Below are a few additional, useful but less commonly used, summaries of central tendency. It is good to know these exist. If this material is too slow / easy. for you, I recommend using your study time to familiarize yourself with these useful summaries, but otherwise don’t worry about them.

These assume that you are modelling these non-linear processes on a linear scale. You can decide if transformation or a more relevant summary statistics on a linear scale is more effective for your specific goal.

  • Harmonic mean – Is the reciprocal of the mean of reciprocals. Useful when averaging rates, ratios, or speeds. Unlike the arithmetic mean, which sums values, the harmonic mean gives more weight to smaller values and is particularly useful when values are reciprocals of meaningful quantities. For example in my field population genetics, the harmonic mean is used to calculate effective population size (\(N_e\)), as small population sizes have a disproportionate effect on genetic drift.
    • Mathematical calculation of the harmonic mean: The harmonic mean of a vector x is = \(\frac{1}{\text{mean}(\frac{1}{x})}\) = \(\frac{n}{\sum_{i=1}^{n} \frac{1}{x_i}}\).
    • Harmonic mean in R: You can find the harmonic mean as: 1/(mean(1/x)), or use the Hmean() function in the DescTools package. Watch out for zeros!!
  • Geometric mean - Is the \(n^{th}\) root of the product of \(n\) observations. The geometric mean is a useful summary of multiplicative or exponential processes For example: (1) Bacterial growth: If a bacterial population doubles in size daily, the geometric mean correctly summarizes growth trends, and (2) pH values in chemistry: Since pH is logarithmic, the geometric mean is a better measure than the arithmetic mean.

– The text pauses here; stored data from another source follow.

-- ==== Sys2Proof/Safety.lean ====
section
/-! DEFINITION. What a safe run and a good state are (60_exceptions.md R120, 70_reset_and_hazards.md
R155, 10_state.md R21, R28, R29, R31). -/

namespace Sys2Proof.Machine

/-- `FAULT = 0`: nothing has "gone wrong" (60_exceptions.md R120). -/
def State.clean (s : State) : Bool := !s.regs.STATUS.fault

/-- A host action, as against a turn of the generator or the reset event, which the host does not
perform (00_scope.md R6, 70_reset_and_hazards.md R140). -/
def Event.isHostAction : Event → Bool
  | .host _ => true
  | .generatorTurn => false
  | .reset => false

/-- The last host action has been performed: none is left to come. -/
def State.programDone (s : State) : Bool := !s.inputs.any Event.isHostAction

/-- The run is over: the last host action has been performed and `GBUSY = 0`
(70_reset_and_hazards.md R155). -/
def State.runOver (s : State) : Bool := s.programDone && !s.regs.STATUS.gbusy

/-- Reserved bits of `STATUS` read 0 (10_state.md R29). -/
def Status.reservedZero (st : Status) : Prop := st &&& 0xFFFFFF08#32 = 0

/-- The parameters that were checked at issue still hold while the command is pending
(42_lfsr_generator.md R104). -/
def Regs.pendingUsable {c : Config} (r : Regs c) : Bool :=
  match r.GOP with
  | none => true
  | some g => paramsUsable g r && !(clearsRcv g && r.STATUS.rcv)

/-- The invariant of every reachable state: the cursor is in the block (R21), `IDX` in the table
(R28), reserved bits 0 and a cause exactly when there is a fault (R29), `GOP` valid exactly while
`GBUSY = 1` (R31), the memories canonical and within their arrays. -/
structure Regs.Good {c : Config} (r : Regs c) : Prop where
  seen_le : r.SEEN.toNat ≤ c.blockBits
  idx_le : r.IDX.toNat ≤ c.rcDepth
  reserved : r.STATUS.reservedZero
  cause_zero_iff : r.STATUS.cause = 0 ↔ r.STATUS.fault = false
  cause_le : r.STATUS.cause.toNat ≤ 5
  gop_iff : r.GOP.isSome = r.STATUS.gbusy
  pending : r.pendingUsable = true
  src_wf : Memory.wf r.SRC = true
  src_below : Memory.below r.SRC c.blockWords = true
  rc_wf : Memory.wf r.RC = true
  rc_below : Memory.below r.RC c.rcDepth = true

/-- The invariant of a machine state. -/
abbrev State.Good (s : State) : Prop := s.regs.Good

/-- What a host does to fill a block under one convention: load an operand, or inject. -/
inductive FillAction where
  /-- write `WDATA` -/
  | wdata (v : Nat)
  /-- write `SRC[i]` -/
  | src (i v : Nat)
  /-- `INJW.<c> k` -/
  | injw (k : Nat)
  /-- `INJB.<c> k` -/
  | injb (k : Nat)
  deriving DecidableEq, Repr

namespace FillAction

/-- The host action (20_memory.md R40, 30_encoding.md R67). -/
def event (cv : Conv) : FillAction → Event
  | .wdata v => .host (.write 3 v)
  | .src i v => .host (.write (BitVec.ofNat 32 (0x20000 + i)) v)
  | .injw k => .host (.write 0 (encode (.injw cv k)).toNat)
  | .injb k => .host (.write 0 (encode (.injb cv k)).toNat)

/-- No fault arises: the register exists, the count is in the range of the command. -/
def legal (c : Config) : FillAction → Bool
  | .wdata _ => true
  | .src i _ => decide (i < c.blockWords)
  | .injw k => decide (k ≤ c.wordBits)
  | .injb k => decide (k < 2 ^ 16)

end FillAction

/-- `bits` followed by `k` more bits, or `bits` alone where those do not fit the block (saturation,
40_word_injector.md R80, 41_block_injector.md R90). -/
def appendIfFits (c : Config) (bits : List Bool) (k : Nat) (bit : Nat → Bool) : List Bool :=
  if bits.length + k ≤ c.blockBits then bits ++ (List.range k).map bit else bits

/-- The bits committed, in stream order, after `actions` from `bits` on, `w` and `src` being what
`WDATA` and `SRC` hold (20_memory.md R48; 40_word_injector.md R85 (e)). -/
def streamAfter (c : Config) (cv : Conv) :
    List FillAction → (w : BitVec c.wordBits) → (src : Nat → BitVec c.wordBits) → (bits : List Bool) →
      List Bool
  | [], _, _, bits => bits
  | .wdata v :: rest, _, src, bits => streamAfter c cv rest (BitVec.ofNat c.wordBits v) src bits
  | .src i v :: rest, w, src, bits =>
    streamAfter c cv rest w (fun j => if j = i then BitVec.ofNat c.wordBits v else src j) bits
  | .injw k :: rest, w, src, bits =>
    streamAfter c cv rest w src (appendIfFits c bits k fun j => sbit c cv w j)
  | .injb k :: rest, w, src, bits =>
    streamAfter c cv rest w src
      (appendIfFits c bits k fun j => sbit c cv (src (j / c.wordBits)) (j % c.wordBits))

/-- A register number the map of 20_memory.md R40 does not list. -/
def Unmapped (c : Config) (rn : RegNum) : Prop :=
  0xA < rn.toNat ∧ ¬(0x10000 ≤ rn.toNat ∧ rn.toNat < 0x10000 + c.blockWords) ∧
  ¬(0x20000 ≤ rn.toNat ∧ rn.toNat < 0x20000 + c.blockWords) ∧
  ¬(0x1000000 ≤ rn.toNat ∧ rn.toNat < 0x1000000 + c.rcDepth)

end Sys2Proof.Machine
end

    • Mathematical calculation of the geometric mean: The geometric mean of a vector x is \(\left( \prod_{i=1}^{n} x_i \right)^{\frac{1}{n}}\), where \(\prod\) is the the “cumulative”product operator” i.e. the cumulative product of all observations.
    • Geometric mean in R: You can find the geometric mean as: prod(x)^(1/sum(!is.na(x))), or use the Gmean() function in the DescTools package. Watch out for negative values as they make this kind of meaningless.

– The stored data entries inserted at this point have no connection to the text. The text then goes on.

-- ==== Sys2Proof/Certificates/Slice0/Obligations.lean ====
section
/-! DEFINITION. The statements for the provers. Each holds for every configuration, since the
configuration is a field of the state (log 1). `STATUS` bits are written as masks: GBUSY 0x1, RCV 0x2,
FAULT 0x4, CAUSE 0xF0 (10_state.md R29). -/

open Sys2Proof Sys2Proof.Machine

/-! ## Reset and the invariant -/

/-- 10_state.md R33: what every register holds after a reset. The words of `SRC` and `RC` are the free
values of log 8, which stand for "unspecified". -/
def Obligations.ResetHoldsSpecValues : Prop :=
  State.reset.regs = Regs.reset State.reset.cfg 0 0 ∧
  ∀ (c : Config) (d e : Nat),
    (∀ i, blockWord (Regs.reset c d e).B i = 0) ∧ (Regs.reset c d e).SEEN = 0 ∧
    (∀ i, (Regs.reset c d e).srcWord i = Config.powerUpSrc c.wordBits e i) ∧
    (Regs.reset c d e).WDATA = 0 ∧ (Regs.reset c d e).N = 0 ∧ (Regs.reset c d e).T = 0 ∧
    (Regs.reset c d e).RF = 0 ∧ (Regs.reset c d e).RP = 0 ∧ (Regs.reset c d e).P = 0 ∧
    (Regs.reset c d e).LFSR = 0 ∧
    (∀ i, (Regs.reset c d e).rcEntry i = Config.powerUpRc c.nmax e i) ∧
    (Regs.reset c d e).IDX = 0 ∧ (Regs.reset c d e).STATUS = 0 ∧ (Regs.reset c d e).GOP = none

/-- 70_reset_and_hazards.md R140: the reset event, in any state (a busy generator's included). That the
host's last datum and the rest of the inputs stay, and that the counters of free values go on, is the
model's choice (log 3, log 6, log 7, log 8). -/
def Obligations.ResetEventResetsEverything : Prop :=
  ∀ (s : State) (rest : List Event), s.inputs = .reset :: rest →
    step s = .next { s with inputs := rest, regs := {
      B := Vector.replicate s.cfg.blockWords 0, SEEN := 0, SRC := [], WDATA := 0, N := 0, T := 0,
      RF := 0, RP := 0, P := 0, LFSR := 0, RC := [], IDX := 0, STATUS := 0, GOP := none,
      draws := s.regs.draws, epoch := s.regs.epoch + 1 } }

/-- The reset state meets the invariant. -/
def Obligations.ResetStateIsGood : Prop := State.reset.Good

/-- Every step keeps the invariant: `SEEN <= BlockBits` (R21), `IDX <= RC_DEPTH` (R28), reserved
`STATUS` bits 0 and a cause exactly with a fault (R29), `GOP` valid exactly while `GBUSY = 1` (R31), the
checked parameters of a pending command unchanged (R104), the memories canonical. -/
def Obligations.StepKeepsGood : Prop :=
  ∀ s t : State, s.Good → step s = .next t → t.Good

/-- The configuration is no state (10_state.md R34): every step answers a next state, with the same
configuration. That no step faults or refuses is the fault mechanism of 60_exceptions.md R120. -/
def Obligations.StepRunsUnderOneConfiguration : Prop :=
  ∀ s : State, ∃ t, step s = .next t ∧ t.cfg = s.cfg

/-! ## Encoding and issue -/

/-- 30_encoding.md R60 to R64: decoding the word of a well-formed command gives that command. -/
def Obligations.DecodeOfEncodeIsTheCommand : Prop :=
  ∀ i : Instr, i.WellFormed → decode (encode i) = .ok i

  • Trimmed mean – A robust version of the mean that reduces the influence of extreme values by removing a fixed percentage of the smallest and largest observations before calculating the average. A 10% trimmed mean, for example, removes the lowest 10% and highest 10% of values before computing the mean. This is useful when extreme values may distort the mean but full exclusion of outliers isn’t justified (e.g., summarizing body weights where a few exceptionally large or small individuals exist).
    • Trimmed mean in R: You can find the trimmed mean yourself or by using the trimmed_mean() function in the in the r2spss package.